-- Task objective --
Give the number of lines in the data that contain the word "from"; no other text is needed.

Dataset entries
------------------------

-- ==== Sys2Proof/Tests/Slice0.lean ====
section
/-! SUPPORT. Tests: words of the spec's encodings, ill-formed instructions, effects on small states, and for every statement with hypotheses a
state that meets them. Expected values come from the spec's own examples and tables, or from them by hand. -/

namespace Sys2Proof.Machine

/-! ## Small states -/

/-- Fields without a prefix parcel, whose operands are registers. -/
def regF (ty : Ty) (dest a b c mod : Nat) (rnd : Rnd) (spec : Nat) : Fields :=
  { pre := none, ty := ty, dest := BitVec.ofNat 6 dest, a := .reg (BitVec.ofNat 6 a), b := .reg (BitVec.ofNat 6 b), c := .reg (BitVec.ofNat 6 c),
    mod := BitVec.ofNat 5 mod, rnd := rnd, spec := BitVec.ofNat 8 spec }

/-- The placed state of log entry 23, with the operation `i` at its group's position. -/
def placed (i : Instr) : State := State.reset.withParcels (encode i)

/-- The placed group in issue with its whole mask. -/
def inIssue (s : State) : State := s.issueAs 0 0 false 0xFFFFFFFF

/-- Registers of the lanes of every group, by lane. -/
def withRegs (rs : Nat → Sparse 32) (s : State) : State :=
  { s with groups := s.groups.map (fun g => { g with lanes := (List.range 32).map (fun L => { g.lane L with regs := rs L }) }) }

/-- The placed state in issue with registers, and the lanes `m` of its group in the run. -/
def standIn (m : Mask) (i : Instr) (rs : Nat → Sparse 32) : State := (withRegs rs (placed i)).issueAs 0 0 false m

/-- The same with all lanes. -/
def stand (i : Instr) (rs : Nat → Sparse 32) : State := standIn 0xFFFFFFFF i rs

def nextOf (o : Out) : Option State :=
  match o with
  | .next t => some t
  | _ => none

/-- Register `k` of lane `L` after `i` of the lanes `m`. -/
def landsIn (m : Mask) (i : Instr) (rs : Nat → Sparse 32) (L k : Nat) : Option Word :=
  (nextOf (exec i (standIn m i rs))).bind (fun t => (t.group? 0 0).map (fun g => (g.lane L).reg k))

/-- Register `k` of lane `L` after `i` of that lane alone. -/
def lands (i : Instr) (rs : Nat → Sparse 32) (L k : Nat) : Option Word := landsIn (1#32 <<< L) i rs L k

/-- The same registers in every lane. -/
def each (m : Sparse 32) (_ : Nat) : Sparse 32 := m

/-- The operation in issue of a state. -/
def isOf (s : State) : Issue :=
  s.issue?.getD { g := Group.fresh 0 0 0 0 0 0 [] none, w := placedWg 0, r := placedRegion, mask := 0, acc := false }

/-- The operation in issue passes the checks of R150. -/
def readyB (i : Instr) (s : State) : Bool := s.issue?.isSome && (issueCheck i s (isOf s)).isNone

theorem ready_of {i : Instr} {s : State} (h : readyB i s = true) : Ready i s (isOf s) := by
  simp only [readyB, Bool.and_eq_true, Option.isNone_iff_eq_none] at h
  refine ⟨?_, h.2⟩
  have h1 := h.1
  unfold isOf
  cases hi : s.issue? with
  | none => simp [hi] at h1
  | some x => rfl

/-! ## Decoding: one word of each operation, written out from the tables of R119 to R147 -/

/-- Each pair of parcels decodes to the operation beside it, which is well formed and has those parcels. -/
def reads (xs : List (Word × Word × Instr)) : Bool :=
  xs.all (fun x => decide (decode [x.1, x.2.1] = .ok (x.2.2, [])) && decide (encode x.2.2 = [x.1, x.2.1]) && decide x.2.2.WellFormed)

/-- Each operation of the table passes the checks of R150 in the placed state: the hypothesis of every statement about it can be met. -/
def allReady (xs : List (Word × Word × Instr)) : Bool := xs.all (fun x => readyB x.2.2 (inIssue (placed x.2.2)))

/-- Class 0x1 (R136). -/
def words_integer : List (Word × Word × Instr) := [
  (0x10000102#32, 0x03000000#32, .add (regF .i32 1 2 3 0 0 .rne 0x0)),
  (0x10110102#32, 0x03000000#32, .sub (regF .n32 1 2 3 0 0 .rne 0x0)),
  (0x10220102#32, 0x03000000#32, .mul (regF .i16 1 2 3 0 0 .rne 0x0)),
  (0x10310102#32, 0x03000000#32, .mulhi (regF .n32 1 2 3 0 0 .rne 0x0)),
  (0x10440102#32, 0x03040000#32, .mad (regF .i8 1 2 3 4 0 .rne 0x0)),
  (0x10510102#32, 0x03000000#32, .div (regF .n32 1 2 3 0 0 .rne 0x0)),
  (0x10660406#32, 0x08000000#32, .rem (regF .i64 4 6 8 0 0 .rne 0x0)),
  (0x10770406#32, 0x08000000#32, .min (regF .n64 4 6 8 0 0 .rne 0x0)),
  (0x10800102#32, 0x03000000#32, .max (regF .i32 1 2 3 0 0 .rne 0x0)),
  (0x10920102#32, 0x00000000#32, .abs (regF .i16 1 2 0 0 0 .rne 0x0)),
  (0x10A40102#32, 0x00000000#32, .neg (regF .i8 1 2 0 0 0 .rne 0x0)),
  (0x10B30102#32, 0x03000000#32, .adds (regF .n16 1 2 3 0 0 .rne 0x0)),
  (0x10C40102#32, 0x03000000#32, .subs (regF .i8 1 2 3 0 0 .rne 0x0)),
  (0x11040102#32, 0x03000000#32, .and (regF .i8 1 2 3 0 0 .rne 0x0)),
  (0x11150102#32, 0x03000000#32, .or (regF .n8 1 2 3 0 0 .rne 0x0)),
  (0x11260406#32, 0x08000000#32, .xor (regF .i64 4 6 8 0 0 .rne 0x0)),
  (0x11370406#32, 0x00000000#32, .not (regF .n64 4 6 0 0 0 .rne 0x0)),
  (0x114F0102#32, 0x03000000#32, .andn (regF .b32 1 2 3 0 0 .rne 0x0)),
  (0x11820102#32, 0x03000000#32, .shl (regF .i16 1 2 3 0 0 .rne 0x0)),
  (0x11930102#32, 0x03000000#32, .shr (regF .n16 1 2 3 0 0 .rne 0x0)),
  (0x11A00102#32, 0x03000000#32, .rotl (regF .i32 1 2 3 0 0 .rne 0x0)),
  (0x12070106#32, 0x00000000#32, .popc (regF .n64 1 6 0 0 0 .rne 0x0)),
  (0x12110102#32, 0x00000000#32, .clz (regF .n32 1 2 0 0 0 .rne 0x0)),
  (0x12270106#32, 0x00000000#32, .ctz (regF .n64 1 6 0 0 0 .rne 0x0)),
  (0x12310102#32, 0x00000000#32, .brev (regF .n32 1 2 0 0 0 .rne 0x0)),
  (0x12410102#32, 0x03040000#32, .bfx (regF .n32 1 2 3 4 0 .rne 0x0)),
  (0x12510102#32, 0x03040000#32, .bfi (regF .n32 1 2 3 4 0 .rne 0x0)),
  (0x12830102#32, 0x03001800#32, .cmp (regF .n16 1 2 3 0 3 .rne 0x0)),
  (0x12910102#32, 0x03040000#32, .pick (regF .n32 1 2 3 4 0 .rne 0x0)),
  (0x12A20102#32, 0x00000000#32, .mov (regF .i16 1 2 0 0 0 .rne 0x0))]

/-- Class 0x2 (R137). -/
def words_float : List (Word × Word × Instr) := [
  (0x20080102#32, 0x03000300#32, .fAdd (regF .f32 1 2 3 0 0 .rup 0x0)),
  (0x20190102#32, 0x03000000#32, .fSub (regF .f16 1 2 3 0 0 .rne 0x0)),
  (0x202A0102#32, 0x03000000#32, .fMul (regF .bf16 1 2 3 0 0 .rne 0x0)),
  (0x20380102#32, 0x03040300#32, .fma (regF .f32 1 2 3 4 0 .rup 0x0)),
  (0x20480102#32, 0x03000300#32, .fDiv (regF .f32 1 2 3 0 0 .rup 0x0)),
  (0x20580102#32, 0x00000000#32, .sqrt (regF .f32 1 2 0 0 0 .rne 0x0)),
  (0x20680102#32, 0x03000000#32, .fMin (regF .f32 1 2 3 0 0 .rne 0x0)),
  (0x20790102#32, 0x03000000#32, .fMax (regF .f16 1 2 3 0 0 .rne 0x0)),
  (0x208A0102#32, 0x00000000#32, .fAbs (regF .bf16 1 2 0 0 0 .rne 0x0)),
  (0x20980102#32, 0x00000000#32, .fNeg (regF .f32 1 2 0 0 0 .rne 0x0)),
  (0x20A90102#32, 0x03003800#32, .fCmp (regF .f16 1 2 3 0 7 .rne 0x0)),
  (0x20BA0102#32, 0x00000000#32, .fclass (regF .bf16 1 2 0 0 0 .rne 0x0)),
  (0x21080102#32, 0x00000000#32, .rcp (regF .f32 1 2 0 0 0 .rne 0x0)),
  (0x21190102#32, 0x00000000#32, .rsqrt (regF .f16 1 2 0 0 0 .rne 0x0)),
  (0x21280102#32, 0x00000000#32, .exp2 (regF .f32 1 2 0 0 0 .rne 0x0)),
  (0x21390102#32, 0x00000000#32, .log2 (regF .f16 1 2 0 0 0 .rne 0x0)),
  (0x21480102#32, 0x00000000#32, .sin (regF .f32 1 2 0 0 0 .rne 0x0)),
  (0x21580102#32, 0x00000000#32, .cos (regF .f32 1 2 0 0 0 .rne 0x0)),
  (0x21680102#32, 0x00000000#32, .tanh (regF .f32 1 2 0 0 0 .rne 0x0))]

/-- Class 0x3 (R138). -/
def words_conversion : List (Word × Word × Instr) := [
  (0x30080102#32, 0x00000019#32, .cvt (regF .f32 1 2 0 0 0 .rne 0x19)),
  (0x301B0102#32, 0x03040018#32, .cvtPk (regF .e4m3 1 2 3 4 0 .rne 0x18)),
  (0x302F0102#32, 0x03040000#32, .bpick (regF .b32 1 2 3 4 0 .rne 0x0))]

/-- Class 0x4 (R139). -/
def words_lane : List (Word × Word × Instr) := [
  (0x40010102#32, 0x03000000#32, .xchLane (regF .n32 1 2 3 0 0 .rne 0x0)),
  (0x40160406#32, 0x03000000#32, .xchRot (regF .i64 4 6 3 0 0 .rne 0x0)),
  (0x40270406#32, 0x03000000#32, .xchPair (regF .n64 4 6 3 0 0 .rne 0x0)),
  (0x40380102#32, 0x03000000#32, .xchSeg (regF .f32 1 2 3 0 0 .rne 0x0)),
  (0x40800102#32, 0x00000000#32, .voteAll (regF .i32 1 2 0 0 0 .rne 0x0)),
  (0x40900102#32, 0x00000000#32, .voteAny (regF .i32 1 2 0 0 0 .rne 0x0)),
  (0x40A00102#32, 0x00000000#32, .voteUni (regF .i32 1 2 0 0 0 .rne 0x0)),
  (0x40B00102#32, 0x00000000#32, .ballot (regF .i32 1 2 0 0 0 .rne 0x0)),
  (0x40C00100#32, 0x00000000#32, .elect (regF .i32 1 0 0 0 0 .rne 0x0)),
  (0x40DF0102#32, 0x00000000#32, .first (regF .b32 1 2 0 0 0 .rne 0x0)),
  (0x41000102#32, 0x00000000#32, .lredAdd (regF .i32 1 2 0 0 0 .rne 0x0)),
  (0x41110102#32, 0x00000000#32, .lredMin (regF .n32 1 2 0 0 0 .rne 0x0)),
  (0x41280102#32, 0x00000000#32, .lredMax (regF .f32 1 2 0 0 0 .rne 0x0))]

/-- Class 0x5 (R140). -/
def words_load_store : List (Word × Word × Instr) := [
  (0x50030106#32, 0x03000000#32, .ld (regF .n16 1 6 3 0 0 .rne 0x0)),
  (0x50140402#32, 0x03000000#32, .st (regF .i8 4 2 3 0 0 .rne 0x0)),
  (0x502F0C06#32, 0x03000000#32, .ldX4 (regF .b32 12 6 3 0 0 .rne 0x0)),
  (0x503F0402#32, 0x10000000#32, .stX4 (regF .b32 4 2 16 0 0 .rne 0x0))]

/-- Class 0x6 (R141). -/
def words_queue_copy : List (Word × Word × Instr) := [
  (0x60000002#32, 0x03000852#32, .qfeed (regF .i32 0 2 3 0 1 .rne 0x52)),
  (0x60100100#32, 0x00000006#32, .qpop (regF .i32 1 0 0 0 0 .rne 0x6)),
  (0x60200100#32, 0x00000006#32, .qstate (regF .i32 1 0 0 0 0 .rne 0x6)),
  (0x60800406#32, 0x0304100F#32, .cpAsync (regF .i32 4 6 3 4 2 .rne 0xF)),
  (0x60900006#32, 0x00000000#32, .twaitAny (regF .i32 0 6 0 0 0 .rne 0x0)),
  (0x60A00006#32, 0x00000000#32, .twaitAll (regF .i32 0 6 0 0 0 .rne 0x0)),
  (0x60B00106#32, 0x00000000#32, .tfirst (regF .i32 1 6 0 0 0 .rne 0x0))]

/-- Class 0x7 (R142). -/
def words_sync : List (Word × Word × Instr) := [
  (0x70000402#32, 0x08000000#32, .bind (regF .i32 4 2 8 0 0 .rne 0x0)),
  (0x70100400#32, 0x00000000#32, .unbind (regF .i32 4 0 0 0 0 .rne 0x0)),
  (0x70200400#32, 0x00000000#32, .acqX (regF .i32 4 0 0 0 0 .rne 0x0)),
  (0x70300400#32, 0x00000000#32, .acqS (regF .i32 4 0 0 0 0 .rne 0x0)),
  (0x70400400#32, 0x00000000#32, .rel (regF .i32 4 0 0 0 0 .rne 0x0)),
  (0x70800000#32, 0x00001000#32, .fence (regF .i32 0 0 0 0 2 .rne 0x0)),
  (0x70900402#32, 0x08040000#32, .wsig (regF .i32 4 2 8 4 0 .rne 0x0)),
  (0x71000402#32, 0x00000000#32, .barInit (regF .i32 4 2 0 0 0 .rne 0x0)),
  (0x71100402#32, 0x00000000#32, .barArrive (regF .i32 4 2 0 0 0 .rne 0x0)),
  (0x71200402#32, 0x00000000#32, .barWait (regF .i32 4 2 0 0 0 .rne 0x0)),
  (0x71300402#32, 0x00000000#32, .barExpect (regF .i32 4 2 0 0 0 .rne 0x0)),
  (0x71400402#32, 0x00000000#32, .barLink (regF .i32 4 2 0 0 0 .rne 0x0)),
  (0x71800402#32, 0x00000000#32, .dbarInit (regF .i32 4 2 0 0 0 .rne 0x0)),
  (0x71900402#32, 0x00000000#32, .dbarArrive (regF .i32 4 2 0 0 0 .rne 0x0)),
  (0x71A00402#32, 0x00000000#32, .dbarWait (regF .i32 4 2 0 0 0 .rne 0x0))]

------------------------

-- Answer to the problem --
2